Task to complete: Could you restate word for word every line of the records below, from the first one to the one holding "namespace Sys2Proof.Machine.Tests"?

Study material:
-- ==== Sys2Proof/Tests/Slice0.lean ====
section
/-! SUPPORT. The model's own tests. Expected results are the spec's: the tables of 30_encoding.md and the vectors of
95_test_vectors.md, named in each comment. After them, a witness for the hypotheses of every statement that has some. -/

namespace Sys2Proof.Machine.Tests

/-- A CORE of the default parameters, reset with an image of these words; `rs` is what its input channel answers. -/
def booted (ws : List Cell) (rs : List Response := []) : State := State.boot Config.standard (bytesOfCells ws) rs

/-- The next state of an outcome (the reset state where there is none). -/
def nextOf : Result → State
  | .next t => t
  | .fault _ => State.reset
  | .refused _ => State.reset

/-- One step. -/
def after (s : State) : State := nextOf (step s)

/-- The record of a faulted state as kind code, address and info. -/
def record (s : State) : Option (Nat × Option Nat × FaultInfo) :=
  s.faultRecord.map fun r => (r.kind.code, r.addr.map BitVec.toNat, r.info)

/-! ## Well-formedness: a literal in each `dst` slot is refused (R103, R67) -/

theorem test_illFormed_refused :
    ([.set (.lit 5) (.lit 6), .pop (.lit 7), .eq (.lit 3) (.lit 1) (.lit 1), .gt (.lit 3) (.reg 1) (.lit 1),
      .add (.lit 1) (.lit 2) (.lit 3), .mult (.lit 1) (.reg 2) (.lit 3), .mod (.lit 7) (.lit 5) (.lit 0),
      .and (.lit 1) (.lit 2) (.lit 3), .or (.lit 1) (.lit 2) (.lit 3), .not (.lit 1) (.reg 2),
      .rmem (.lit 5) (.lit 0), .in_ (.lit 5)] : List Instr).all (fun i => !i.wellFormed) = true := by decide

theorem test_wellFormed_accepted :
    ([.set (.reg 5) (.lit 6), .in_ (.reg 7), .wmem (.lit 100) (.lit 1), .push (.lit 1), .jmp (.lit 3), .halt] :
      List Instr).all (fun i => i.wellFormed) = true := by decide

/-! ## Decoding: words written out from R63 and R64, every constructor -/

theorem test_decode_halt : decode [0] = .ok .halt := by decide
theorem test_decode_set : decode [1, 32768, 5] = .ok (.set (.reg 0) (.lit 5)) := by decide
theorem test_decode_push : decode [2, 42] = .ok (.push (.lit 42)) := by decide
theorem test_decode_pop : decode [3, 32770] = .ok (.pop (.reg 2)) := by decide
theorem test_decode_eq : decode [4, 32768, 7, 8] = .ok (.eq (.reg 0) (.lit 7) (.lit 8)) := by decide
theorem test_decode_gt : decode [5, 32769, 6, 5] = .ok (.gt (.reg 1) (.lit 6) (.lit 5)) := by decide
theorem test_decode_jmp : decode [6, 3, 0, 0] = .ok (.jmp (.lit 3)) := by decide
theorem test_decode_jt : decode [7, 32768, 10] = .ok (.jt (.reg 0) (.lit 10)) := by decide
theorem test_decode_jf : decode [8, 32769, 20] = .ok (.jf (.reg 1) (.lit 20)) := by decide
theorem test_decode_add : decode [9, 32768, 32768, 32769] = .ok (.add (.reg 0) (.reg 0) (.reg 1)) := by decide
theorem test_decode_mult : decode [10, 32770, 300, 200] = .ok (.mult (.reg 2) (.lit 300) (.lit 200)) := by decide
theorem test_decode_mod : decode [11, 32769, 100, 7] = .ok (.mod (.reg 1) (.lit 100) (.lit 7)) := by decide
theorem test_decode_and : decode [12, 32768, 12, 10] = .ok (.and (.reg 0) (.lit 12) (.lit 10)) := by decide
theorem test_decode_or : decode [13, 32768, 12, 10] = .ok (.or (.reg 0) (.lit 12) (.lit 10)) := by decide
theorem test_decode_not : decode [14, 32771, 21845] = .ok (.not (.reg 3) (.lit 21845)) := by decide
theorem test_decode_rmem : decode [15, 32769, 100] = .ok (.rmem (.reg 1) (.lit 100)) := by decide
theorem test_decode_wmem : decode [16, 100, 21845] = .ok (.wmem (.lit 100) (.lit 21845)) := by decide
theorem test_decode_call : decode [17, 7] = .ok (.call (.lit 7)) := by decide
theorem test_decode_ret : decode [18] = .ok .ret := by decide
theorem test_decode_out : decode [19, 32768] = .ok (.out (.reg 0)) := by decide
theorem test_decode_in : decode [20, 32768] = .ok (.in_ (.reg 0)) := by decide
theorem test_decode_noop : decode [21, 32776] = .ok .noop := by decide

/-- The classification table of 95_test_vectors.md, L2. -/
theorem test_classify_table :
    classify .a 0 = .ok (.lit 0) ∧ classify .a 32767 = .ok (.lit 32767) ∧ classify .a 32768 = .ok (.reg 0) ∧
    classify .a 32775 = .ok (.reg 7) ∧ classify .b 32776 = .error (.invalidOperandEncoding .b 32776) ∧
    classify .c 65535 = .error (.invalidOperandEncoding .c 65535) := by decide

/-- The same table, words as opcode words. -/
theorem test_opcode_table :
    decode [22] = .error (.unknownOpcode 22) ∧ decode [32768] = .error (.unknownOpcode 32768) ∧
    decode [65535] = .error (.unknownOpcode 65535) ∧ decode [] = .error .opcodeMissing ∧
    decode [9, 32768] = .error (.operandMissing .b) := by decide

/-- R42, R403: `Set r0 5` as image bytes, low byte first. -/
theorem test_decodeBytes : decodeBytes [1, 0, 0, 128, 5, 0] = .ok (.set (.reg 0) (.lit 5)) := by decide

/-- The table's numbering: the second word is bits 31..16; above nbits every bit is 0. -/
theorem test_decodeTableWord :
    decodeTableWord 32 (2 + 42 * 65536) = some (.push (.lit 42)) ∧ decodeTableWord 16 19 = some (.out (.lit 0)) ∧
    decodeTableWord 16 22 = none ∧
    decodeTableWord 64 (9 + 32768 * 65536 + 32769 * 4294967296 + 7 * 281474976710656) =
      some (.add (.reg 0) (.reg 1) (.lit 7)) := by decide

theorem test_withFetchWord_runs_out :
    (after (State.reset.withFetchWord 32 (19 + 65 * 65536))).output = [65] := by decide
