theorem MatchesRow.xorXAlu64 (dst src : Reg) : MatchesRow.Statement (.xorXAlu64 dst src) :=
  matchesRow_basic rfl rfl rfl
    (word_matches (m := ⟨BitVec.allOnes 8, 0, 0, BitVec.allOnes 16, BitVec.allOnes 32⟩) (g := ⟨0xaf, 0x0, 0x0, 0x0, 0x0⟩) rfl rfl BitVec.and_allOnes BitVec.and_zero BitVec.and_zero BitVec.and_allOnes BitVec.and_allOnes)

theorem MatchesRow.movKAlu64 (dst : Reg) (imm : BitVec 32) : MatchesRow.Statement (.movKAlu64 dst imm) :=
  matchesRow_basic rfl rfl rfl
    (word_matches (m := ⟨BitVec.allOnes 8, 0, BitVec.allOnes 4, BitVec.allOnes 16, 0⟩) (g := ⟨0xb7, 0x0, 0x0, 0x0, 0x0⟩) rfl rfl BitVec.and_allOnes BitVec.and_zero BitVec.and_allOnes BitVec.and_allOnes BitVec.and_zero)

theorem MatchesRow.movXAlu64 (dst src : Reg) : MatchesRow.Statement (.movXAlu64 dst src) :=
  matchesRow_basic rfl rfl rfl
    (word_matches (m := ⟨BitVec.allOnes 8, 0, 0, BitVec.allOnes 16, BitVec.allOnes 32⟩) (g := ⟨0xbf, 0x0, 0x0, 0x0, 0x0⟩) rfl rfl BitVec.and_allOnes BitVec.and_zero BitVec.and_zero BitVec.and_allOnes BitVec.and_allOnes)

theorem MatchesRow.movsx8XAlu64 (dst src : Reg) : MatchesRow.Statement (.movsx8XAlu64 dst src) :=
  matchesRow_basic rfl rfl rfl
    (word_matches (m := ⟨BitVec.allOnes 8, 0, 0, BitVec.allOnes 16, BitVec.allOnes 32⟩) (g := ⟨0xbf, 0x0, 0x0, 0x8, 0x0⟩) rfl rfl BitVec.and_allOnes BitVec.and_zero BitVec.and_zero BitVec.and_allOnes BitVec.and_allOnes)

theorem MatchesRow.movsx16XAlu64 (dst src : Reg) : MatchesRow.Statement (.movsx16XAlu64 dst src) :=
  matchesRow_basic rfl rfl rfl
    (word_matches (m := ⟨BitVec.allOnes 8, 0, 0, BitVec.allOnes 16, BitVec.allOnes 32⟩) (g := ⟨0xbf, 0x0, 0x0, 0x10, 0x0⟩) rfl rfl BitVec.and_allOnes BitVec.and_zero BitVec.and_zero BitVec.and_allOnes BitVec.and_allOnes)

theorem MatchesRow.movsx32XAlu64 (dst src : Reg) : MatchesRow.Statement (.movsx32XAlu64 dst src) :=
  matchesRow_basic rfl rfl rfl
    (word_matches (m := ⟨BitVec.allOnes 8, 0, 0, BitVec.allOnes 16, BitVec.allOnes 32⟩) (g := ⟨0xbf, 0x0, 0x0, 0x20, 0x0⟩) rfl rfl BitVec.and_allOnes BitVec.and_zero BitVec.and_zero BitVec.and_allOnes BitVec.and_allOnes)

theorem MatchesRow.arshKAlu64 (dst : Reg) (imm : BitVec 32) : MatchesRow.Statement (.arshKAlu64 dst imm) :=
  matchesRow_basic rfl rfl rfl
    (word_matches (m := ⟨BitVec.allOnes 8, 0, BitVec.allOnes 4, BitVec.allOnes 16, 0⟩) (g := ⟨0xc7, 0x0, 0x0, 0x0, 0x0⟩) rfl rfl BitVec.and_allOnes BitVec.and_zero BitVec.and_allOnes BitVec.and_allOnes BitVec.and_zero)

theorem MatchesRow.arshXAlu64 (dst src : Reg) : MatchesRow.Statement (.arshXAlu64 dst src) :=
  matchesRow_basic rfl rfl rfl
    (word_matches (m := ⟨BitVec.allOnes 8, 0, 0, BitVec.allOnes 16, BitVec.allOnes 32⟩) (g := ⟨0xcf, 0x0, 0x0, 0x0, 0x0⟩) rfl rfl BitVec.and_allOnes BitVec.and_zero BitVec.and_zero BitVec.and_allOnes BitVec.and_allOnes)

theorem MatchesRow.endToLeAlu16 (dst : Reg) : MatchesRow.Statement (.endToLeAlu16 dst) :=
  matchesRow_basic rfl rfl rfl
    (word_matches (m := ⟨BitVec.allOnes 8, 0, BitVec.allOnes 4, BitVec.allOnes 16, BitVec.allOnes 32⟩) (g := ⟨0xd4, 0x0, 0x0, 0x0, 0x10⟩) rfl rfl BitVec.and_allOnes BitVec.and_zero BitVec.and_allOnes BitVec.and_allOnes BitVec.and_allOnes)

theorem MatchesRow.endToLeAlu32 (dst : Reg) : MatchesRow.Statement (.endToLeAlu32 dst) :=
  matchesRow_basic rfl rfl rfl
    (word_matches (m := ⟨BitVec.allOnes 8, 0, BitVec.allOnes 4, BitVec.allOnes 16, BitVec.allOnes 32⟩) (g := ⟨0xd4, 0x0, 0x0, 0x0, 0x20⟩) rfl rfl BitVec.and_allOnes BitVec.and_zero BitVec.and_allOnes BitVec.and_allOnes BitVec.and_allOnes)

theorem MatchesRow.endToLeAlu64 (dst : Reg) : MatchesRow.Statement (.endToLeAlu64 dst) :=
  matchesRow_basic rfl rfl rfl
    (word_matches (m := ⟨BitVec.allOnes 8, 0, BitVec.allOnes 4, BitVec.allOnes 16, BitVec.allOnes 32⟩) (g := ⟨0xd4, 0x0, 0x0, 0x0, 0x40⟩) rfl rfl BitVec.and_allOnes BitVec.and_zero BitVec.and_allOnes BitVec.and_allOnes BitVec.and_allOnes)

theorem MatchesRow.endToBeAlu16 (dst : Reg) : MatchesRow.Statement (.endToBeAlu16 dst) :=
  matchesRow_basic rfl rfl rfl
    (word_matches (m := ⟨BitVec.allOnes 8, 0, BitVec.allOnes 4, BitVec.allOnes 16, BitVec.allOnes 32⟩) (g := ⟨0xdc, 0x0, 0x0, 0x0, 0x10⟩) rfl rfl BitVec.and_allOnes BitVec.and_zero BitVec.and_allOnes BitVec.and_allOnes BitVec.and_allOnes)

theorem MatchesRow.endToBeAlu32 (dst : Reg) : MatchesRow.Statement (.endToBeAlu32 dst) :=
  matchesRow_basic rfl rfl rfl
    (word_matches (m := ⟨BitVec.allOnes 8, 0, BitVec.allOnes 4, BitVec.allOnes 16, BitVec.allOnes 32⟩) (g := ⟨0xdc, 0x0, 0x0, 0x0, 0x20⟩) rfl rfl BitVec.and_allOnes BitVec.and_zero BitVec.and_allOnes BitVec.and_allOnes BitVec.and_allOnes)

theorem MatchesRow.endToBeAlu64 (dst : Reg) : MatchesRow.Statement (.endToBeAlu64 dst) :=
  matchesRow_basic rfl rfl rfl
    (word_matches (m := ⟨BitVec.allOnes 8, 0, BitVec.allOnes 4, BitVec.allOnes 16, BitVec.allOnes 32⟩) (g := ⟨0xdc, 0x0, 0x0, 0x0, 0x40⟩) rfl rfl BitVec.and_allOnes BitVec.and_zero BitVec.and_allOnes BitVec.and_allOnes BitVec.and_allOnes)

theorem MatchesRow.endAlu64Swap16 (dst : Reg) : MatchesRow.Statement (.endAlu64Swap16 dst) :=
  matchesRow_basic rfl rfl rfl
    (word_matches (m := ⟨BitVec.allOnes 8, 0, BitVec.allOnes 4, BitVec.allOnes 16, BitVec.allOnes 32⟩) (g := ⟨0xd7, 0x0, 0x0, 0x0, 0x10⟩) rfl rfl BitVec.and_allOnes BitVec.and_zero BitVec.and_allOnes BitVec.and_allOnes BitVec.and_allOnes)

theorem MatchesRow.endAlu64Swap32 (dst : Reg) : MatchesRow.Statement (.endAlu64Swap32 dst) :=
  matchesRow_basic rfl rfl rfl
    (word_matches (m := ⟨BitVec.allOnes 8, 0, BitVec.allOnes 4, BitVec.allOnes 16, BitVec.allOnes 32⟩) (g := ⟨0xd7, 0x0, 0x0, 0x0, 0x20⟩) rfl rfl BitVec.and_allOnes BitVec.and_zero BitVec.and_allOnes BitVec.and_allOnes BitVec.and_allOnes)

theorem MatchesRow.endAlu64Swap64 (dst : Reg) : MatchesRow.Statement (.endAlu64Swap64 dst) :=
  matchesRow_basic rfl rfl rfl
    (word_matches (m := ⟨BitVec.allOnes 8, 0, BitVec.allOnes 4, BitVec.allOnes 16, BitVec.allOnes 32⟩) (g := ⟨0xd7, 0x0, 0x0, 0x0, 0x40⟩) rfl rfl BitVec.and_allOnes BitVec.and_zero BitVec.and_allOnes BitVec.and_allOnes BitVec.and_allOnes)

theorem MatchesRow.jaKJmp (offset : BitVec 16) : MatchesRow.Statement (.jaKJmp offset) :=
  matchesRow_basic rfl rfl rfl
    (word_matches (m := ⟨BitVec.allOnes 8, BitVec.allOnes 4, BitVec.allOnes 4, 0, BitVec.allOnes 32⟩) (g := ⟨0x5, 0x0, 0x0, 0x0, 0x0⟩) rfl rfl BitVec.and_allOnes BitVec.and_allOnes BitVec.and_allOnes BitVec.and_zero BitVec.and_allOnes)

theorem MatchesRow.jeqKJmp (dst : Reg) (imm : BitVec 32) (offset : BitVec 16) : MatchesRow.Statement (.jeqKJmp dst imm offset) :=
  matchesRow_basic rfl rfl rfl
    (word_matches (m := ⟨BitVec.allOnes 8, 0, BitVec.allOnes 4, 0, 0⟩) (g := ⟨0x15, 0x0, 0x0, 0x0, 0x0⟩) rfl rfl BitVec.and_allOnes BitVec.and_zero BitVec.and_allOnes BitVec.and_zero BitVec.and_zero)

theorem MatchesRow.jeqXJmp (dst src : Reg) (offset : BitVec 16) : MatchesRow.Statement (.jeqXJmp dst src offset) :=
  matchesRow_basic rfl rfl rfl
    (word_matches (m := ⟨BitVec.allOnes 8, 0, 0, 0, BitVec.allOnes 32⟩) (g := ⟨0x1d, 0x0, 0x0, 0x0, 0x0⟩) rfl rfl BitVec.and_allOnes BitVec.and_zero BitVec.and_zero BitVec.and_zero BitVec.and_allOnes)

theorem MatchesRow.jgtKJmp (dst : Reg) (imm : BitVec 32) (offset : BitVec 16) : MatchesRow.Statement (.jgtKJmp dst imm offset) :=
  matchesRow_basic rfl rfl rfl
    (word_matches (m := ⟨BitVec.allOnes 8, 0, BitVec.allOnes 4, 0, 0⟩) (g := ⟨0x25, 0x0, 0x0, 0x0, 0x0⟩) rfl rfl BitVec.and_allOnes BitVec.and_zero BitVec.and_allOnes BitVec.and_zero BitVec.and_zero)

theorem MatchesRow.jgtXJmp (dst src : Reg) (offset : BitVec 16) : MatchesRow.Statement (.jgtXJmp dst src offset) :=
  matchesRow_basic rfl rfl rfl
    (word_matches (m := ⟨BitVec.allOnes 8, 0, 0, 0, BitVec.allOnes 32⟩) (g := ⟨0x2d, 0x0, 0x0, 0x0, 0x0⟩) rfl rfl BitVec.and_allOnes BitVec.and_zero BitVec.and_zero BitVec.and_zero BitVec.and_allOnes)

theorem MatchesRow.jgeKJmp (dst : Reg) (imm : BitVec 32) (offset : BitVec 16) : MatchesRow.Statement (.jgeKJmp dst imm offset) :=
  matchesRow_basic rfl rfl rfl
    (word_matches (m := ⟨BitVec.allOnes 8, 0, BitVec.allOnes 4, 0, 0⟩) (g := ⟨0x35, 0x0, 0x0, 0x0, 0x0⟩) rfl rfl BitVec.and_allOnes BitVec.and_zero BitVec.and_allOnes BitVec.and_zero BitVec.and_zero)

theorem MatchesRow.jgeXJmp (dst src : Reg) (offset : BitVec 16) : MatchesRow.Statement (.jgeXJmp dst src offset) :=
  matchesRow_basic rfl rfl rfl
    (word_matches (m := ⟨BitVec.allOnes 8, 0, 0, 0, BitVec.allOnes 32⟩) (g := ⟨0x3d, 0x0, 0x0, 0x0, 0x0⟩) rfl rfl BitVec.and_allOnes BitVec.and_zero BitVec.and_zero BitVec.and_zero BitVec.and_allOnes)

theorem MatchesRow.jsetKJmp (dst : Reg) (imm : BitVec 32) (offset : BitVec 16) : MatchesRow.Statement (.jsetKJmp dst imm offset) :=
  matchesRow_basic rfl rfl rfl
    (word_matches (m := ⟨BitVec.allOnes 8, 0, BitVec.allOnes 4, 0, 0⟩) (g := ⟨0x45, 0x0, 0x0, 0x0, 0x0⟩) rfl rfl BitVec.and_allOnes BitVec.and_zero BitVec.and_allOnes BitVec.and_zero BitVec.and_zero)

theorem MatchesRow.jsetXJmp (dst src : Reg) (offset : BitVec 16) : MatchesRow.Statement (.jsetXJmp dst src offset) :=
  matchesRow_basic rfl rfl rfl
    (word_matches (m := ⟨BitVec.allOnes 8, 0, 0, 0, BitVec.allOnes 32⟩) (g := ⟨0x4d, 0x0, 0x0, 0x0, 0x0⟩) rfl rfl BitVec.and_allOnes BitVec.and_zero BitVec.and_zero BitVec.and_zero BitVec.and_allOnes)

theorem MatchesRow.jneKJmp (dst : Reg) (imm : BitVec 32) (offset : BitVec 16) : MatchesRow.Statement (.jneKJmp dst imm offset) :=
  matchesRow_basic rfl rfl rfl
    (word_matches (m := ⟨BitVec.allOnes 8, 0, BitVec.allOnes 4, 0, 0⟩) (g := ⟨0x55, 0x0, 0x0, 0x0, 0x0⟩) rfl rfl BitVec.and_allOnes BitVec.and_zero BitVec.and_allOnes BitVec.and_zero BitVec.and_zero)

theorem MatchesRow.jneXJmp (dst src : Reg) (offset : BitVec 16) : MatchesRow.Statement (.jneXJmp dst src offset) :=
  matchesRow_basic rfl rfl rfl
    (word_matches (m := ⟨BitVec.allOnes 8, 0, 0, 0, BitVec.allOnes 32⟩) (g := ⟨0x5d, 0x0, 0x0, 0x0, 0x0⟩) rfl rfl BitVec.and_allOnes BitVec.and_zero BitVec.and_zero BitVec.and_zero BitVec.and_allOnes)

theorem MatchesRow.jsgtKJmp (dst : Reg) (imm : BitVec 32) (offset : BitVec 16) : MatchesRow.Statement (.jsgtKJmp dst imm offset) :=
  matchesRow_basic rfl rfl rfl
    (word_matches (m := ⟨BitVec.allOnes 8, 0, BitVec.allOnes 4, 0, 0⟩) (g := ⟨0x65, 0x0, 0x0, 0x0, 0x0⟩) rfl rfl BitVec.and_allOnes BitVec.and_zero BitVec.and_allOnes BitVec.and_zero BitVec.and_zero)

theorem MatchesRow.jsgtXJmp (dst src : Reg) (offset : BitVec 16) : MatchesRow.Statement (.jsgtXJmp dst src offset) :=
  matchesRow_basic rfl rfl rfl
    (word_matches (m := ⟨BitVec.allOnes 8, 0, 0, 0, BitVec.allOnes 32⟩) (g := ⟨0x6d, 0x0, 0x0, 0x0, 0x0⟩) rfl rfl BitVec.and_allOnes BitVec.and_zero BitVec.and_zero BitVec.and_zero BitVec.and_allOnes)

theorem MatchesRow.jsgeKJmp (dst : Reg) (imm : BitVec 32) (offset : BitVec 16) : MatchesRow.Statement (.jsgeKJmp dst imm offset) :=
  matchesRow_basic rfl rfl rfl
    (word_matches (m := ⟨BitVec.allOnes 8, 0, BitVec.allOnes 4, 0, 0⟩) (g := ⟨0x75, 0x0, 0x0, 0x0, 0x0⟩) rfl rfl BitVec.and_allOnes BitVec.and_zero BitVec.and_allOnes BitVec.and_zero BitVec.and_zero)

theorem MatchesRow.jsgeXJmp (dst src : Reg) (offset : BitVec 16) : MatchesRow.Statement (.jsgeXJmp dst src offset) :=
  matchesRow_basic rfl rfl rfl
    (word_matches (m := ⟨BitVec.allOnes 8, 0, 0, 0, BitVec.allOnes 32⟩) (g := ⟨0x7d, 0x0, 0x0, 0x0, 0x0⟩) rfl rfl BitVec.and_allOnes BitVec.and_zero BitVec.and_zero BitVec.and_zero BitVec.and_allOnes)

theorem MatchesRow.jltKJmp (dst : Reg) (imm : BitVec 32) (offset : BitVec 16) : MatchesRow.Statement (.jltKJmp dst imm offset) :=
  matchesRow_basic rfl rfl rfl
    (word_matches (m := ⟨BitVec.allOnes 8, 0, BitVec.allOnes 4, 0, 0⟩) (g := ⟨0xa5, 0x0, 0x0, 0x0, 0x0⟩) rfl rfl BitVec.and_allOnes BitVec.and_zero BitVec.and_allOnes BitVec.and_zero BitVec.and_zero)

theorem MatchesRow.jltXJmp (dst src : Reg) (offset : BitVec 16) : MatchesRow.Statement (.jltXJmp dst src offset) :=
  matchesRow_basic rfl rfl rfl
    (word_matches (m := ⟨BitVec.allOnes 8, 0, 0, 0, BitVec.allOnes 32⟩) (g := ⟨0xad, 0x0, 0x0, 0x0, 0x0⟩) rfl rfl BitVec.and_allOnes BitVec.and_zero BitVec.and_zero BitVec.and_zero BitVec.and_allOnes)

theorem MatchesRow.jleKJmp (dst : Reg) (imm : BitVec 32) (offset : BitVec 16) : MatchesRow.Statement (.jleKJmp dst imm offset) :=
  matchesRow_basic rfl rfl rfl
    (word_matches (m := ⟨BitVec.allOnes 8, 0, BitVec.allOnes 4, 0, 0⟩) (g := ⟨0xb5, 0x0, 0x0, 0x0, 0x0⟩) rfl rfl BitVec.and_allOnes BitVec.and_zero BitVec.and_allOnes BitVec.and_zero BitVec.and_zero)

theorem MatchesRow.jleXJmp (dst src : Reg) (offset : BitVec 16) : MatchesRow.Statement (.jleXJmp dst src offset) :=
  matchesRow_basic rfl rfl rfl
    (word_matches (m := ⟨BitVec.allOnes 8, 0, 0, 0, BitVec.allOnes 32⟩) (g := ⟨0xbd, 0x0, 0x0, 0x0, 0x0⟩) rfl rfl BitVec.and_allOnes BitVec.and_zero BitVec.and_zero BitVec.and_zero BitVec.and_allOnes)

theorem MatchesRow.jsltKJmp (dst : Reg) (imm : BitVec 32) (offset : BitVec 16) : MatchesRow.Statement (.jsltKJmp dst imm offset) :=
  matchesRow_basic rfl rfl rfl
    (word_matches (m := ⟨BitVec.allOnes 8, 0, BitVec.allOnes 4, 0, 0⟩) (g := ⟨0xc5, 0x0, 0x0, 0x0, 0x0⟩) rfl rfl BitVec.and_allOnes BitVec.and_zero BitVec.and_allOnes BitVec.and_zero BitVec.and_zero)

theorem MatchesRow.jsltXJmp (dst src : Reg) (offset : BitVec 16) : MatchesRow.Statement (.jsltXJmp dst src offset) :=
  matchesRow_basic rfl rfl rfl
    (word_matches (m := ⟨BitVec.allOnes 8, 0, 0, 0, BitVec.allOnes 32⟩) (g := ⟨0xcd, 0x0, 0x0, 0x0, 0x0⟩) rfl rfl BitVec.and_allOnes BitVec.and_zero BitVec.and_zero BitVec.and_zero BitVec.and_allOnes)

Task result:
-- ==== Sys2Proof/Tests/Slice0.lean ====
section
/-! SUPPORT. The model's own tests. Expected results are the spec's: the tables of 30_encoding.md and the vectors of
95_test_vectors.md, named in each comment. After them, a witness for the hypotheses of every statement that has some. -/

namespace Sys2Proof.Machine.Tests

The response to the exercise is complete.